Saturday, September 6, 2008

The one in which I try to die, parte dos

I'm apparently not so good at taking the 60 bus out to the suburbs. There's about 80 different variations, the driver will tell you "si" when you ask him if he's going to your destination, and have I mentioned that I don't speak Spanish? I don't speak Spanish.

Let's try diary form:

All is fine and well on my journey so far, I have managed to start a conversation with Super Hot Girl. She is the stereotype (to me anyway) of your basic beautiful Argentine girl. Basically perfection is what I'm saying*. but she's 19. Have I mentioned how I only meet young girls here? It's totally acceptable, ftw. She speaks perfect English, she tells me she wants to get out of Argentina (I'm liking where this conversation is going), and then the bus turns off the road I want to be on. No problem, she assures me, we'll go back to the road I want to be on. I ask her a few questions about this, and she says we will go back to my road. Assured in my knowledge that I will recognize such road, I go back to talking to her. And by talking to her, I mean trying not to stare.

SHG and I are in the midst of a scintillating conversation -- while I think when should I get her number? -- when she says, "you need to get out here." "Here?" "HERE! Go 5 blocks that way, and maybe 3 that way. Suerte!" I am confused, I don't want to leave, I'm trying to figure out if I have time to write my number on a piece of paper, and the bus stops. I get off, she tries to open her window to say something to me and her window won't open.

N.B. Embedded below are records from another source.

-- ==== Sys2Proof/Machine/Interval.lean ====
section
/-!
DEFINITION. Intervals (10_numbers R177-R179, 12_interval R215-R225): a lane as a set of reals, the exact sets that the
forward operations and the contractors name, and their outward rounding.
-/

namespace Sys2Proof

/-- A piece of the real line: its ends, and whether a finite end is left out. -/
structure Piece where
  lo : ERl
  loOpen : Bool
  hi : ERl
  hiOpen : Bool
deriving DecidableEq, Repr

namespace Piece

def closed (lo hi : ERl) : Piece := ⟨lo, false, hi, false⟩

def line : Piece := closed .ninf .pinf

def point (x : ERl) : Piece := closed x x

/-- No real lies in the piece. -/
def isEmpty (p : Piece) : Bool :=
  match ERl.cmp p.lo p.hi with
  | .gt => true
  | .eq => p.loOpen || p.hiOpen || p.lo == .pinf || p.hi == .ninf
  | .lt => false

def inter (p q : Piece) : Piece :=
  let lo := match ERl.cmp p.lo q.lo with
    | .lt => (q.lo, q.loOpen)
    | .gt => (p.lo, p.loOpen)
    | .eq => (p.lo, p.loOpen || q.loOpen)
  let hi := match ERl.cmp p.hi q.hi with
    | .lt => (p.hi, p.hiOpen)
    | .gt => (q.hi, q.hiOpen)
    | .eq => (p.hi, p.hiOpen || q.hiOpen)
  ⟨lo.1, lo.2, hi.1, hi.2⟩

def neg (p : Piece) : Piece := ⟨p.hi.neg, p.hiOpen, p.lo.neg, p.loOpen⟩

/-- The positive part. -/
def pos (p : Piece) : Piece := inter p ⟨.zero, true, .pinf, false⟩

/-- The part that is not negative. -/
def nonneg (p : Piece) : Piece := inter p (closed .zero .pinf)

def hasZero (p : Piece) : Bool := !(inter p (point .zero)).isEmpty

end Piece

/-- A set of reals as pieces, and its hull. -/
abbrev Pieces := List Piece

namespace Pieces

def cut (ps : Pieces) (q : Piece) : Pieces := (ps.map (Piece.inter q)).filter fun p => !p.isEmpty

def cutAll (ps qs : Pieces) : Pieces := qs.flatMap (cut ps)

/-- inf and sup, none for the empty set. -/
def hull (ps : Pieces) : Option (ERl × ERl) :=
  match ps.filter fun p => !p.isEmpty with
  | [] => none
  | p :: r => some (r.foldl (fun a q => ERl.min a q.lo) p.lo, r.foldl (fun a q => ERl.max a q.hi) p.hi)

def neg (ps : Pieces) : Pieces := ps.map Piece.neg

end Pieces

/-- x + y of ends, one of which may be infinite. -/
def endAdd (x y : ERl) : ERl :=
  match x, y with
  | .ninf, _ => .ninf
  | .pinf, _ => .pinf
  | _, .ninf => .ninf
  | _, .pinf => .pinf
  | .fin (.quo n1 1 e1), .fin (.quo n2 1 e2) => .ofDy (Dy.add ⟨n1, e1⟩ ⟨n2, e2⟩)
  | .fin r, _ => .fin r

/-- x * y of ends; 0 times an infinity is 0, the product with the points that approach it. -/
def endMul (x y : ERl) : ERl :=
  let s := x.sgn * y.sgn
  if s = 0 then .zero
  else match x, y with
    | .fin (.quo n1 d1 e1), .fin (.quo n2 d2 e2) => .fin (.quo (n1 * n2) (d1 * d2) (e1 + e2))
    | _, _ => if s < 0 then .ninf else .pinf

/-- x / y of ends for y above 0 (its limit where y is 0 or infinite). -/
def endDiv (x y : ERl) : ERl :=
  if x.sgn = 0 then .zero
  else match x, y with
    | .fin (.quo n1 d1 e1), .fin (.quo n2 d2 e2) =>
      if n2 ≤ 0 then (if x.sgn < 0 then .ninf else .pinf)
      else .fin (.quo (n1 * d2) (d1 * n2.toNat) (e1 - e2))
    | .fin _, _ => .zero
    | _, .pinf => if x.sgn < 0 then .ninf else .pinf
    | _, _ => if x.sgn < 0 then .ninf else .pinf

/-- The closed set of sums. -/
def setAdd (p q : Piece) : Piece := .closed (endAdd p.lo q.lo) (endAdd p.hi q.hi)

/-- The closed set of products of two closed pieces. -/
def setMul (p q : Piece) : Piece :=
  let a := endMul p.lo q.lo
  let b := endMul p.lo q.hi
  let c := endMul p.hi q.lo
  let d := endMul p.hi q.hi
  .closed (.min (.min a b) (.min c d)) (.max (.max a b) (.max c d))

/-- The products w * v for w in z and v in y, y within the positive reals. -/
def mulPos (z y : Piece) : Piece :=
  let lo := if 0 ≤ z.lo.sgn then (endMul z.lo y.lo, decide (0 < z.lo.sgn) && y.loOpen) else (endMul z.lo y.hi, false)
  let hi := if z.hi.sgn ≤ 0 then (endMul z.hi y.lo, decide (z.hi.sgn < 0) && y.loOpen) else (endMul z.hi y.hi, false)
  ⟨lo.1, lo.2, hi.1, hi.2⟩

/-- The quotients w / v for w in z and v in y, y within the positive reals. An end that only an infinite v approaches
is left out. -/
def divPos (z y : Piece) : Piece :=
  let lo :=
    if 0 ≤ z.lo.sgn then (endDiv z.lo y.hi, decide (0 < z.lo.sgn) && y.hi == .pinf) else (endDiv z.lo y.lo, false)
  let hi :=
    if z.hi.sgn ≤ 0 then (endDiv z.hi y.hi, decide (z.hi.sgn < 0) && y.hi == .pinf) else (endDiv z.hi y.lo, false)
  ⟨lo.1, lo.2, hi.1, hi.2⟩

/-- The quotients w / v, w in z, v in y, v not 0. -/
def setQuo (z y : Piece) : Pieces :=
  let p := y.pos
  let n := y.neg.pos
  (if p.isEmpty || z.isEmpty then [] else [divPos z p]) ++ (if n.isEmpty || z.isEmpty then [] else [(divPos z n).neg])

/-- The u with u * v in z for some v in y. -/
def setDiv (z y : Piece) : Pieces :=
  if z.hasZero && y.hasZero then [.line] else setQuo z y

/-- The products w * v, w in z, v in y, v not 0. -/
def setMulNz (z y : Piece) : Pieces :=
  let p := y.pos
  let n := y.neg.pos
  (if p.isEmpty || z.isEmpty then [] else [mulPos z p]) ++ (if n.isEmpty || z.isEmpty then [] else [(mulPos z n).neg])

def endSqr (x : ERl) : ERl := endMul x x

/-- The square root of an end that is not negative. -/
def endSqrt (x : ERl) : ERl :=
  match x with
  | .fin (.quo n 1 e) => .fin (.root false n.toNat e)
  | .ninf => .zero
  | x => x

/-- 2 to the power of an end. Beyond 2^20 the bounds of every format are decided, so the exponent stops there. -/
def endExp2 (x : ERl) : ERl :=
  match x with
  | .ninf => .zero
  | .pinf => .pinf
  | .fin (.quo n 1 e) =>
    let a : Dy := ⟨n, e⟩
    .fin (.exp2 (if Dy.lt ⟨1, 20⟩ a then ⟨1, 20⟩ else if Dy.lt a ⟨-1, 20⟩ then ⟨-1, 20⟩ else a))
  | x => x

/-- log2 of an end that is not negative. -/
def endLog2 (x : ERl) : ERl :=
  match x with
  | .fin (.quo n 1 e) => if n ≤ 0 then .ninf else .fin (.log2 n.toNat e)
  | x => x

def setSqr (p : Piece) : Piece :=
  if p.hasZero then .closed .zero (.max (endSqr p.lo) (endSqr p.hi))
  else if p.lo.sgn < 0 then .closed (endSqr p.hi) (endSqr p.lo)
  else .closed (endSqr p.lo) (endSqr p.hi)

def setAbs (p : Piece) : Piece :=
  if p.hasZero then .closed .zero (.max p.lo.neg p.hi)
  else if p.lo.sgn < 0 then p.neg
  else p

/-- The square roots of the points that are not negative. -/
def setSqrt (p : Piece) : Pieces :=
  let q := p.nonneg
  if q.isEmpty then [] else [.closed (endSqrt q.lo) (endSqrt q.hi)]

def setExp2 (p : Piece) : Piece := ⟨endExp2 p.lo, p.lo == .ninf, endExp2 p.hi, false⟩

/-- The u with 2^u in p. -/
def setLog2 (p : Piece) : Pieces :=
  let q := p.pos
  if q.isEmpty then [] else [.closed (endLog2 q.lo) (endLog2 q.hi)]

def setMax (p q : Piece) : Piece := .closed (.max p.lo q.lo) (.max p.hi q.hi)

def setMin (p q : Piece) : Piece := .closed (.min p.lo q.lo) (.min p.hi q.hi)

/-- A lane as R178 classifies it. -/
inductive Lane where
  | nai
  | empty
  | set (lo hi : ERl)
deriving DecidableEq, Repr

namespace Lane

def piece (lo hi : ERl) : Piece := .closed lo hi

/-- The end that a bound's pattern denotes; a -0 reads as 0. -/
def bound (f : Fmt) (b : Nat) : ERl :=
  match f.val b with
  | .nan => .zero
  | .inf s => if s then .ninf else .pinf
  | .fin _ x => .ofDy x

/-- A lane from its two bound patterns (R178). -/
def ofBits (f : Fmt) (lo hi : Nat) : Lane :=
  if f.isNaN lo || f.isNaN hi then .nai
  else
    let l := bound f lo
    let h := bound f hi
    if ERl.lt h l || l == .pinf || h == .ninf then .empty else .set l h

/-- The pattern of a lower bound rounded by rdn, with +0 for a zero (R179). -/
def lowBits (f : Fmt) (x : ERl) : Nat :=
  match x with
  | .ninf => f.withSign true f.inf
  | .pinf => f.inf
  | .fin r => let b := (roundRl f .rdn false r).1; if f.isZero b then 0 else b

/-- The pattern of an upper bound rounded by rup, with +0 for a zero. -/
def highBits (f : Fmt) (x : ERl) : Nat :=
  match x with
  | .ninf => f.withSign true f.inf
  | .pinf => f.inf
  | .fin r => let b := (roundRl f .rup false r).1; if f.isZero b then 0 else b

/-- The two bound patterns of a lane in canonical form (R179). -/
def bits (f : Fmt) : Lane → Nat × Nat
  | .nai => (f.nan, f.nan)
  | .empty => (f.inf, f.withSign true f.inf)
  | .set lo hi => (lowBits f lo, highBits f hi)

def ofHull : Option (ERl × ERl) → Lane
  | none => .empty
  | some (lo, hi) => .set lo hi

end Lane

/-- The forward operations of R215. -/
inductive JOp where
  | add | sub | mul | div | sqr | sqrt | exp2 | max | min | abs | neg | hull | isect
deriving DecidableEq, Repr

/-- The set of R215 for two ordinary lanes. -/
def jSet (op : JOp) (a b : Piece) : Pieces :=
  match op with
  | .add => [setAdd a b]
  | .sub => [setAdd a b.neg]
  | .mul => [setMul a b]
  | .div => setQuo a b
  | .sqr => [setSqr a]
  | .sqrt => setSqrt a
  | .exp2 => [setExp2 a]
  | .max => [setMax a b]
  | .min => [setMin a b]
  | .abs => [setAbs a]
  | .neg => [a.neg]
  | .hull => [a, b]
  | .isect => [a.inter b]

/-- Whether the operation reads two lanes. -/
def JOp.two : JOp → Bool
  | .sqr | .sqrt | .exp2 | .abs | .neg => false
  | _ => true

/-- One lane of a forward operation (R215). -/
def jForward (op : JOp) (a b : Lane) : Lane :=
  match a, b with
  | .nai, _ => .nai
  | _, .nai => if op.two then .nai else
    match a with
    | .set l h => Lane.ofHull (Pieces.hull (jSet op (Lane.piece l h) .line))
    | x => x
  | .empty, .empty => .empty
  | .empty, .set l h => if op = .hull then .set l h else .empty
  | .set l h, .empty =>
    if op = .hull then .set l h
    else if op.two then .empty
    else Lane.ofHull (Pieces.hull (jSet op (Lane.piece l h) .line))
  | .set l h, .set m k => Lane.ofHull (Pieces.hull (jSet op (Lane.piece l h) (Lane.piece m k)))

/-- The projections of the constraint w = f(u, v) over x, y, z (R224): the sets of u, of v and of w. -/
def jProject (op : JOp) (x y z : Piece) : Pieces × Pieces × Pieces :=
  match op with
  | .add => (Pieces.cut [setAdd z y.neg] x, Pieces.cut [setAdd z x.neg] y, Pieces.cut [setAdd x y] z)
  | .sub => (Pieces.cut [setAdd z y] x, Pieces.cut [setAdd x z.neg] y, Pieces.cut [setAdd x y.neg] z)
  | .mul => (Pieces.cut (setDiv z y) x, Pieces.cut (setDiv z x) y, Pieces.cut [setMul x y] z)
  | .div =>
    (Pieces.cut (setMulNz z y) x,
     Pieces.cutAll (Pieces.cut (setDiv x z) y) [⟨.zero, true, .pinf, false⟩, ⟨.ninf, false, .zero, true⟩],
     Pieces.cut (setQuo x y) z)
  | .sqr =>
    let r := setSqrt z
    (Pieces.cut (r ++ Pieces.neg r) x, [y], Pieces.cut [setSqr x] z)
  | .sqrt =>
    let zp := z.nonneg
    (Pieces.cut (if zp.isEmpty then [] else [setSqr zp]) x.nonneg, [y], Pieces.cut (setSqrt x) z)
  | .exp2 => (Pieces.cut (setLog2 z) x, [y], Pieces.cut [setExp2 x] z)
  | .max =>
    let side (x y : Piece) : Pieces :=
      let yz := y.inter z
      [(x.inter z).inter (.closed y.lo .pinf)].filter (fun p => !p.isEmpty)
        ++ (if yz.isEmpty then [] else [x.inter (.closed .ninf yz.hi)])
    (side x y, side y x, Pieces.cut [setMax x y] z)
  | .min =>
    let side (x y : Piece) : Pieces :=
      let yz := y.inter z
      [(x.inter z).inter (.closed .ninf y.hi)].filter (fun p => !p.isEmpty)
        ++ (if yz.isEmpty then [] else [x.inter (.closed yz.lo .pinf)])
    (side x y, side y x, Pieces.cut [setMin x y] z)
  | .abs =>
    let zp := z.nonneg
    (Pieces.cut (if zp.isEmpty then [] else [zp, zp.neg]) x, [y], Pieces.cut [setAbs x] z)
  | .neg => (Pieces.cut [z.neg] x, [y], Pieces.cut [x.neg] z)
  | .hull => ([x], [y], [z])
  | .isect => ([x], [y], [z])

/-- One lane of a contractor (R224): x', y', z' and whether the constraint set was empty. A one-operand contractor
is given the whole line for y. -/
def jContract (op : JOp) (x y z : Lane) : Lane × Lane × Lane × Bool :=
  match x, y, z with
  | .nai, _, _ => (.nai, .nai, .nai, false)
  | _, .nai, _ => (.nai, .nai, .nai, false)
  | _, _, .nai => (.nai, .nai, .nai, false)
  | .set xl xh, .set yl yh, .set zl zh =>
    let p := jProject op (Lane.piece xl xh) (Lane.piece yl yh) (Lane.piece zl zh)
    match Pieces.hull p.1, Pieces.hull p.2.1, Pieces.hull p.2.2 with
    | some u, some v, some w => (Lane.ofHull (some u), Lane.ofHull (some v), Lane.ofHull (some w), false)
    | _, _, _ => (.empty, .empty, .empty, true)
  | _, _, _ => (.empty, .empty, .empty, true)

/-- The width of a lane as R214 takes it: none for infinite. -/
def laneWidth (f : Fmt) (lo hi : Nat) : Option Dy :=
  match f.val lo, f.val hi with
  | .fin _ l, .fin _ h => some (Dy.sub h l)
  | _, _ => none

/-- Narrowing progress from one lane to another (R214), th the threshold of NPTH. -/
def narrowed (f : Fmt) (th : Nat) (old new : Nat × Nat) : Bool :=
  match Lane.ofBits f old.1 old.2, Lane.ofBits f new.1 new.2 with
  | .set _ _, .empty => true
  | .set _ _, .set _ _ =>
    match laneWidth f old.1 old.2, laneWidth f new.1 new.2 with
    | none, some _ => true
    | some w0, some w1 => Dy.lt Dy.zero w0 && Dy.lt (Dy.mul ⟨th, -16⟩ w0) (Dy.sub w0 w1)
    | _, _ => false
  | _, _ => false

/-- An interval of a lane denotes another set, or became NaI where none of the operands of the lane was NaI (R225; log entry 22). -/
def laneChanged (f : Fmt) (nai : Bool) (old new : Nat × Nat) : Bool :=
  match Lane.ofBits f old.1 old.2, Lane.ofBits f new.1 new.2 with
  | .set a b, .set c d => ERl.cmp a c != .eq || ERl.cmp b d != .eq
  | .empty, .empty => false
  | _, .nai => !nai
  | _, _ => true

/-- The lanes of three intervals, or two, before and after: one of them changed (R225). -/
def lanesChanged (f : Fmt) (l : List ((Nat × Nat) × (Nat × Nat))) : Bool :=
  let nai := l.any fun p => Lane.ofBits f p.1.1 p.1.2 == .nai
  l.any fun p => laneChanged f nai p.1 p.2

end Sys2Proof
end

Well, thank you SHG for the fact that I didn't get lost, but I really was quite okay getting lost with you. Should've stayed on the bus. My game is way too rusty. I lose. Evan approximately 6 years ago would be so ashamed of me.

I start wandering through town. I don't recognize anything. I don't think it's a bad part of town, but honestly I am pretty bad at discerning these things. It certainly wasn't Vicente Lopez or Olivos (posh northern suburbs) so I end up running (safer than walking) for 15 minutes...30 mins...45 mins. This running thing is starting to get tiring. Finally, I see an old man come out of a house. I ask for directions. Like a good Argentine, he refuses to just tell me where to go, he wants to tell me many many things which I will smile politely and nod at while thinking "are you going to tell me where to go yet?" I jest, because really I was far away (a mile? a mile and a half?) from the stadium at this point, so I was in pretty bad shape. He was very nice to me at zero gain to himself. More running and a few more wrong turns, and I make it. I play some soccer (poorly, it's rather embarassing), tweak a muscle, and then spend time pitying myself for how I was once a good athlete.

Cliff's notes: I didn't get girl's number. I suck at life.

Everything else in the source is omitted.